### Records supplied

-- ==== Sys2Proof/Machine/Alu.lean ====
section
/-! DEFINITION. Register arithmetic and logic (41_alu). The statements of a rule run in the order written, and each reads
the state the ones before it left (00_scope R11, log entry 13). -/

namespace Sys2Proof.Machine

/-- 6xnn (41 R82). -/
def execLdImm (x : Reg) (nn : Byte) (s : State) : Result := .next (setV s x nn)

/-- 7xnn (41 R83): wraps, no flag. -/
def execAddImm (x : Reg) (nn : Byte) (s : State) : Result := .next (setV s x (getV s x + nn))

/-- 8xy0 (41 R84). -/
def execLdReg (x y : Reg) (s : State) : Result := .next (setV s x (getV s y))

/-- 8xy1 (41 R85). -/
def execOr (x y : Reg) (s : State) : Result := .next (setV s x (getV s x ||| getV s y))

/-- 8xy2 (41 R86). -/
def execAnd (x y : Reg) (s : State) : Result := .next (setV s x (getV s x &&& getV s y))

/-- 8xy3 (41 R87). -/
def execXor (x y : Reg) (s : State) : Result := .next (setV s x (getV s x ^^^ getV s y))

/-- 8xy4 (41 R88): the sum is read before any write. -/
def execAddReg (x y : Reg) (s : State) : Result :=
  let sum := getV s x + getV s y
  .next (setV (setFlag s (carryFlag (getV s x) (getV s y))) x sum)

/-- 8xy5 (41 R89): the subtraction reads the registers after the VF write. -/
def execSub (x y : Reg) (s : State) : Result :=
  let s' := setFlag s (greaterFlag (getV s x) (getV s y))
  .next (setV s' x (getV s' x - getV s' y))

/-- 8xy6 (41 R90): in place, `y` is ignored; the shift reads `V[x]` after the VF write. -/
def execShr (x _y : Reg) (s : State) : Result :=
  let s' := setFlag s (lowBitFlag (getV s x))
  .next (setV s' x (getV s' x >>> 1))

/-- 8xy7 (41 R91): the subtraction reads the registers after the VF write. -/
def execSubn (x y : Reg) (s : State) : Result :=
  let s' := setFlag s (greaterFlag (getV s y) (getV s x))
  .next (setV s' x (getV s' y - getV s' x))

/-- 8xyE (41 R92): in place, `y` is ignored; the shift reads `V[x]` after the VF write. -/
def execShl (x _y : Reg) (s : State) : Result :=
  let s' := setFlag s (highBitFlag (getV s x))
  .next (setV s' x (getV s' x <<< 1))

/-- Cxnn (41 R93, R94). -/
def execRnd (x : Reg) (nn : Byte) (s : State) : Result := .next (setV s x (randomByte s &&& nn))

end Sys2Proof.Machine
end

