-- ==== Sys2Proof/Machine/Step.lean ====
section
/-! DEFINITION. One step: the core's `step()` (30_encoding R57, 70 R150), which does not call `isClosed()`. -/

namespace Sys2Proof.Machine

/-- `step()` (30 R57): fetch, advance, decode, execute one instruction to completion (R58). -/
def step (s : State) : Host.Outcome State Fault Refusal :=
  match beginStep s with
  | .next (i, s') => exec i s'
  | .fault f => .fault f
  | .refused r => .refused r

/-- The state with the instruction whose bits are `w` (in the opcode table's numbering, the bits above `nbits` zero)
stored where `step` fetches its next instruction. -/
def State.withFetchWord (s : State) (nbits w : Nat) : State := placeWord s (.ofNat 16 (w % 2 ^ nbits))

end Sys2Proof.Machine
end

### Work item
Each line in the listing above from the one containing "(41 R84). -/" through the one containing "def execXor (x" should be repeated exactly, and no other line.

### Exercise output
/-- 8xy0 (41 R84). -/
def execLdReg (x y : Reg) (s : State) : Result := .next (setV s x (getV s y))

/-- 8xy1 (41 R85). -/
def execOr (x y : Reg) (s : State) : Result := .next (setV s x (getV s x ||| getV s y))

/-- 8xy2 (41 R86). -/
def execAnd (x y : Reg) (s : State) : Result := .next (setV s x (getV s x &&& getV s y))

/-- 8xy3 (41 R87). -/
def execXor (x y : Reg) (s : State) : Result := .next (setV s x (getV s x ^^^ getV s y))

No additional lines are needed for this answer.